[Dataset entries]

-- ==== Sys2Proof/Machine/Tracker.lean ====
section
/-! DEFINITION. Requests at their destination (R271, R273, R277 to R281, R342, R384, R386): the ordering tracker, the writing of a
packet's bytes, the serving of read requests, held flag actions and their deadlines. -/

namespace Sys2Proof.Machine.Tracker

open Bits Ops Report

/-! ## Headers and late arrivals -/

def bump (x : Nat) : Nat := min 4294967295 (x + 1)

/-- A request of an earlier generation or of a replayed attempt is dropped, counted and recorded (R53, R342); while a port that a drill took
down has not come back, it is taken as late by it (R371; DEDUCED, notes/assumptions/71.md). -/
def lateRequest (s : State) (p : Pkt) (ctx : Nat) : State :=
  lateRecord (modRemote s (fun r => { r with lateDrop := bump r.lateDrop }))
    { cls := 0x23, unit := unitCode 9 0, ctx := ctx, stream := streamByte p.stream, aux := 3, detail := detail [(40, le 2 p.tag)] }
    (s.err.drilled.any (fun d => d.1 == 4))

/-- The record of an ordering fault (R279, R357): what the held flag is, NEXT and the map of missing places. -/
def faultRec (p : Pkt) (next map : Nat) : ErrRec :=
  { cls := 0x22, unit := unitCode 9 0, ctx := p.ctx, stream := streamByte p.stream, aux := p.rflag + p.rcore * 8192,
    detail := detail [(40, le 2 p.src), (42, le 1 p.unit), (43, le 1 p.osel), (44, le 2 p.group), (48, le 4 p.seq), (52, le 4 next), (56, le 8 map)] }

/-- A packet below DROP is dropped, counted and recorded (R279, R53). -/
def lateOrdered (s : State) (k : Nat) (p : Pkt) (next : Nat) : State :=
  lateRecord (modRemote s (fun r => { r with lateDrop := bump r.lateDrop })) (faultRec p next 0) (s.err.drilled.contains (3, k))

/-- The generation rule at a destination (R384): true when the packet is stale; an entry that is not valid is taken from it. -/
def peer (s : State) (p : Pkt) : Bool × State :=
  match SMap.look s.remote.peerGen p.src with
  | some g => (g != p.gen, s)
  | none => (false, modRemote s (fun r => { r with peerGen := SMap.ins r.peerGen p.src p.gen }))

/-- The packet belongs to an attempt that is being replayed, and its hold has not ended (R342). -/
def staleStep (s : State) (p : Pkt) : Bool :=
  s.remote.stale.any (fun x => x.1 == p.ctx && x.2.1 == p.stepTag && decide (now s < x.2.2))

/-! ## Tracker records (R278, R280) -/

def track? (s : State) (k : Nat) : Option Track := SMap.look s.remote.tracks k
def setTrack (s : State) (k : Nat) (t : Track) : State := modRemote s (fun r => { r with tracks := SMap.ins r.tracks k t })

/-- A record that holds nothing. -/
def emptyTrack (t : Track) : Bool := t.held.isEmpty && t.arrived.isEmpty

/-- The empty record unused longest. -/
def oldest (m : SMap Track) : Option Nat :=
  (m.foldl (fun (best : Option (Nat × Nat)) e =>
    if emptyTrack e.2 then (match best with
      | some b => if e.2.used < b.2 then some (e.1, e.2.used) else some b
      | none => some (e.1, e.2.used)) else best) none).map (·.1)

/-- Room for one more record, an empty one released when there is none (R280); none when there is no empty one. -/
def room (s : State) : Option State :=
  if s.remote.tracks.length < 262144 then some s
  else (oldest s.remote.tracks).map (fun k => modRemote s (fun r => { r with tracks := SMap.del r.tracks k }))

/-- NEXT moves past what has arrived; fuel bounds the steps. -/
def climb : Nat → Nat → List Nat → Nat × List Nat
  | 0, n, l => (n, l)
  | f + 1, n, l => if l.contains n then climb f ((n + 1) % 4294967296) (l.filter (· != n)) else (n, l)

/-- NEXT moves up to a number (R278). -/
def advanceTo (t : Track) (x : Nat) : Track :=
  if seqLt t.next x then { t with next := x, arrived := t.arrived.filter (fun a => !seqLt a x) } else t

/-- NEXT moves past every place that has arrived. -/
def ripen (t : Track) : Track :=
  let c := climb t.arrived.length t.next t.arrived
  { t with next := c.1, arrived := c.2 }

/-- Insert a held action in SEQ order. -/
def holdIn (h : Held) (l : List Held) : List Held := insertBy (fun a b => seqLt a.seq b.seq) h l

/-! ## What a packet does -/

/-- The acting party of a remote request (R262). -/
def party (p : Pkt) : Party := { module := p.src, core := p.unit, ctx := p.ctx, src := p.stream % 4 + FlagOps.srcKind 1 }

/-- The requester that records name at a destination. -/
def requester (p : Pkt) : Mem.Req := { unit := unitCode 9 0, ctx := p.ctx, stream := some p.stream }

/-- A status counted in REM_REFUSED (R271). -/
def countRefused (s : State) (st : Nat) : State :=
  if st == 2 || st == 3 then modRemote s (fun r => { r with refused := bump r.refused }) else s

/-- The class 0x13 error of a packet whose payload does not agree with PCHECK (R271, R290). -/
def checkError (s : State) (p : Pkt) : State :=
  raise s { cls := 0x13, unit := unitCode 9 0, ctx := if (ctx? s p.ctx).isSome then p.ctx else 255, stream := streamByte p.stream, addr := p.addr,
            detail := detail [(40, le 2 (unitCode 9 0)), (44, le 4 p.pcheck.toNat), (48, le 4 (crc p.payload).toNat)] }
    (stepEffect s p.ctx)

/-- The core under a swap whose memories a request addresses: the cluster's router stop holds it (R85). -/
def stopped (s : State) (a : Nat) : Option Nat :=
  match Mem.locate a with
  | .spad q _ => if FlagOps.swapping s q then some q else none
  | .flags q _ => if FlagOps.swapping s q then some q else none
  | _ => none

/-- The router stop of a core under a swap holds a request (R85). -/
def holdAt (s : State) (q : Nat) (p : Pkt) (hits : List CodeHit) : State := modFlags s (fun x => { x with held := x.held ++ [(q, .pkt p hits)] })

/-- The packet is the whole of one PUT or PUTF of its sender. The module's own port knows the size of each of its operations; of a peer's
operation only the LAST bit is seen (DESIGN CHOICE, notes/assumptions/37.md). -/
def wholePut (s : State) (p : Pkt) : Bool :=
  !p.chain && !p.mcast && p.last &&
  (p.src != moduleId s || (match SMap.look s.remote.ops p.tag with | some o => o.size == p.len | none => false))

/-- A whole PUT or PUTF of this module's own port; no other path leads to a Churn (R181). -/
def single (s : State) (p : Pkt) : Bool := p.src == moduleId s && wholePut s p

/-- The bytes of a WRITE or WRITE_F are written, or held on their way, with their status (R85, R271, R289, R290). -/
def writeData (s0 : State) (p : Pkt) (hits : List CodeHit := []) : State × Nat :=
  let s := Mem.inject s0 hits (requester p)
  if p.len == 0 then (s, 0)
  else if crc p.payload != p.pcheck then (checkError s p, 4)
  else
    let r := Bus.write s p.addr p.payload
      { req := requester p, party := party p, put := single s p, whole := wholePut s p, press := p.unit == 64 || p.unit == 65, check := p.pcheck }
    match r.2, stopped s p.addr with
    | 0, some q => (holdAt s q p [], 0)
    | _, _ => (countRefused r.1 r.2, r.2)

/-- Bytes that a response carries are one whole block, whose check value goes with them (R289): a block of storage, or eight cells of a Hive
that arrived as one. -/
def wholeBlock (a n : Nat) (x : Bus.Out) : Bool := x.check.isSome || (n == 512 && a % 512 == 0 && Mem.inStore a n)

/-- The pieces of a read request, each a READ_RSP, until one fails (R269, R271, R290); LAST marks the last packet of the operation, whose
last request carries it (R273). -/
def serve : List RemoteOps.Run → State → Pkt → State
  | [], s, _ => s
  | (a, _, n) :: rest, s, p =>
    let r := Bus.read s a n (requester p)
    if r.2.status == 0 then
      serve rest (sendPkt r.1 { response s p 5 0 with
        addr := a, len := n, last := rest.isEmpty && p.last, whole := wholeBlock a n r.2,
        pcheck := r.2.check.getD (crc r.2.data), payload := r.2.data }) p
    else answer (countRefused r.1 r.2.status) p r.2.status

/-- What the codes report as a read request reaches a Hive's window (R239): true for a word that cannot be corrected. -/
def hiveReports (s : State) (p : Pkt) (hits : List CodeHit) : State × Bool :=
  match Mem.locate p.addr with
  | .hive n o => HiveOps.reports s n o p.rlen hits (unitCode 9 0) (if (ctx? s p.ctx).isSome then p.ctx else 255)
  | _ => (s, false)

/-- A READ_REQ is served, or held on its way to a core under a swap (R85, R271); `hits` is what the codes report. -/
def readData (s0 : State) (p : Pkt) (hits : List CodeHit) : State :=
  match stopped s0 p.addr with
  | some q => holdAt s0 q p hits
  | none =>
  let s := Mem.inject s0 hits (requester p)
  if p.rlen == 0 || decide (16777216 < p.rlen) then answer (countRefused s 3) p 3
  else
    let h := hiveReports s p hits
    if h.2 then answer h.1 p 5 else serve (RemoteOps.cutRun (p.rlen / 512 + 2) (p.addr, p.addr, p.rlen)) h.1 p

/-- Flag actions whose places below have all arrived are taken, in order, then answered (R277, R278); the partner core of a redundant pair
refuses them (R362). Fuel bounds their number. -/
def retire : Nat → State → Nat → State
  | 0, s, _ => s
  | f + 1, s, k =>
    match track? s k with
    | none => s
    | some t =>
      match takeFirst (fun (h : Held) => seqLt h.seq t.next) t.held with
      | none => s
      | some (h, rest) =>
        let s0 := setTrack s k { t with held := rest }
        let refused := isPartner s h.pkt.rcore && h.pkt.fact != 0
        let st := if h.status == 0 && refused then 3 else h.status
        let s1 := if refused then countRefused s0 3 else FlagOps.arrive s0 h.pkt.rcore h.pkt.rflag h.pkt.fact (party h.pkt)
        retire f (answer s1 h.pkt st) k

/-- A packet that is neither late nor a copy is taken (R278). -/
def take (s : State) (k : Nat) (t : Track) (p : Pkt) (hits : List CodeHit) : State :=
  let d := if p.kind == 1 || p.kind == 2 then writeData s p hits else (s, 0)
  let t1 := { t with arrived := p.seq :: t.arrived, used := s.ns }
  let t2 := if isFlagged p then { t1 with held := holdIn { seq := p.seq, pkt := p, deadline := now s + 1000 * s.remote.ordTimeout, status := d.2 } t1.held } else t1
  let s1 := setTrack d.1 k (ripen t2)
  let s2 := if p.kind == 1 then answer s1 p d.2 else if p.kind == 4 then readData s1 p hits else s1
  retire 65 s2 k

/-- A place at or above NEXT lies below a dropped-below mark that a replay or an abort set ahead of NEXT (R342). -/
def marked (t : Track) (seq : Nat) : Bool := seqLt t.next t.drop && seqLt seq t.drop

/-- A request reaches the tracker (R278). -/
def onRequest (s : State) (k : Nat) (t0 : Track) (p : Pkt) (hits : List CodeHit) : State :=
  let t := { (if seqLt t0.next p.low then advanceTo t0 p.low else t0) with used := s.ns }
  if seqLt p.seq t.next || t.arrived.contains p.seq || marked t p.seq then
    if seqLt p.seq t.drop then lateOrdered (setTrack s k t) k p t.next
    else modRemote (setTrack s k t) (fun r => { r with dup := bump r.dup })
  else take s k t p hits

/-- A request packet addressed to this module (R271, R273, R384, R386, R428, R342, R280). -/
def deliver (s0 : State) (p : Pkt) (hits : List CodeHit := []) : State :=
  if RemoteOps.badFields p then RemoteOps.badHeader s0
  else
    let g := peer s0 p
    let s := g.2
    if g.1 then lateRequest s p 255
    else if fenced s then (if p.mcast then sendPkt s { response s p 7 8 with leaf := moduleId s } else answer s p 6)
    else if SMap.val false s.remote.reclaimed p.ctx then answer s p 6
    else if staleStep s p then lateRequest s p p.ctx
    else
      let k := trackKey p
      match track? s k with
      | some t => onRequest s k t p hits
      | none => match room s with
        | none => answer s p 1
        | some s1 => onRequest s1 k { next := p.low, drop := p.low, arrived := [], held := [], used := s.ns } p hits

/-- A packet that its own command delivers leaves the receive buffer it stood in (R300). -/
def landed (s : State) (p : Pkt) (hits : List CodeHit := []) : State := deliver (unloaded s p) p hits

/-- A packet is for this module (R273): its DST, or a multicast copy that the router delivers. -/
def forMe (s : State) (p : Pkt) : Bool := p.mcast || p.dst == moduleId s

/-- Any packet for this module takes effect. -/
def arrive (s : State) (p : Pkt) : State :=
  match p.kind with
  | 5 => RemoteOps.readRspIn s p
  | 6 => RemoteOps.ackIn s p
  | 7 => RemoteOps.errorIn s p
  | 0 => RemoteOps.badHeader s
  | k => if k ≤ 4 then deliver s p else RemoteOps.badHeader s

/-! ## Deadlines and the drop marks -/

/-- The map of places from NEXT to a held flag that have not arrived (R279). -/
def missing (t : Track) (seq : Nat) : Nat :=
  ofBits ((List.range (min 64 (dist32 seq t.next))).filter (fun i => !t.arrived.contains ((t.next + i) % 4294967296)))

/-- ORDERING_TIMEOUT (R278, R279), evaluated after the arrivals of its cycle (R52): the flag is not taken, its operation is answered
ORDERING, and the gaps become dropped places. While a port that a drill took down has not come back, the packets are taken as lost by it
(R371; DEDUCED, notes/assumptions/71.md). -/
def orderingTimeout (s : State) (k seq : Nat) : State :=
  match track? s k with
  | none => s
  | some t =>
    match takeFirst (fun (h : Held) => h.seq == seq) t.held with
    | none => s
    | some (h, rest) =>
      if now s < h.deadline || !Order.turn 5 s then s
      else
        let x := (seq + 1) % 4294967296
        let drill := s.err.drilled.any (fun d => d.1 == 4)
        let s1 := raise (if drill then modErr s (fun e => { e with drilled := (3, k) :: e.drilled }) else s)
          (faultRec h.pkt t.next (missing t seq)) (stepEffect s h.pkt.ctx) drill
        setTrack (answer s1 h.pkt 7) k (advanceTo { t with held := rest, drop := x } x)

/-- A replay or an abort at the destination (R342): the dropped-below mark of the context's records, and its stale step. -/
def dropMarks (s : State) (c tag till : Nat) : State :=
  modRemote s (fun r =>
    let m := SMap.mapVals (fun k (t : Track) => if (k / 2048) % 256 == c then { t with drop := (t.next + 64) % 4294967296 } else t) r.tracks
    { r with tracks := m, stale := (c, tag, till) :: r.stale.filter (fun x => decide (now s < x.2.2)) })

/-! ## Meanings -/

/-- WRITE (R278). -/
def execWrite (p : PktIn) (s : State) : Host.Outcome State Fault Refusal :=
  .next (if p.pkt.kind == 1 && forMe s p.pkt then landed s p.pkt p.hits else s)

/-- WRITE_F (R277). -/
def execWriteF (p : PktIn) (s : State) : Host.Outcome State Fault Refusal :=
  .next (if p.pkt.kind == 2 && forMe s p.pkt then landed s p.pkt p.hits else s)

/-- FLAG (R277). -/
def execFlagPkt (p : Pkt) (s : State) : Host.Outcome State Fault Refusal := .next (if p.kind == 3 && forMe s p then landed s p else s)

/-- READ_REQ (R267); `hits` is what the codes report. One to a queue follows the appends of its cycle (R251), one to FLG_TRACE is last (R262). -/
def execReadReq (p : Pkt) (hits : List CodeHit) (s : State) : Host.Outcome State Fault Refusal :=
  .next (if p.kind == 4 && forMe s p && Order.readable s p.addr && (!Order.meetsTrace p.addr p.rlen || Order.turn 9 s)
         then landed s p hits else s)

/-- ORDERING_TIMEOUT (R279). -/
def execOrderingTimeout (key seq : Nat) (s : State) : Host.Outcome State Fault Refusal := .next (orderingTimeout s key seq)

end Sys2Proof.Machine.Tracker
end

▶ TASK TO CARRY OUT: Give the lines again, exactly as they stand, from the beginning of the data through the line with "late arrivals -/".

▶ TASK RESULT:
-- ==== Sys2Proof/Machine/Tracker.lean ====
section
/-! DEFINITION. Requests at their destination (R271, R273, R277 to R281, R342, R384, R386): the ordering tracker, the writing of a
packet's bytes, the serving of read requests, held flag actions and their deadlines. -/

namespace Sys2Proof.Machine.Tracker

open Bits Ops Report

/-! ## Headers and late arrivals -/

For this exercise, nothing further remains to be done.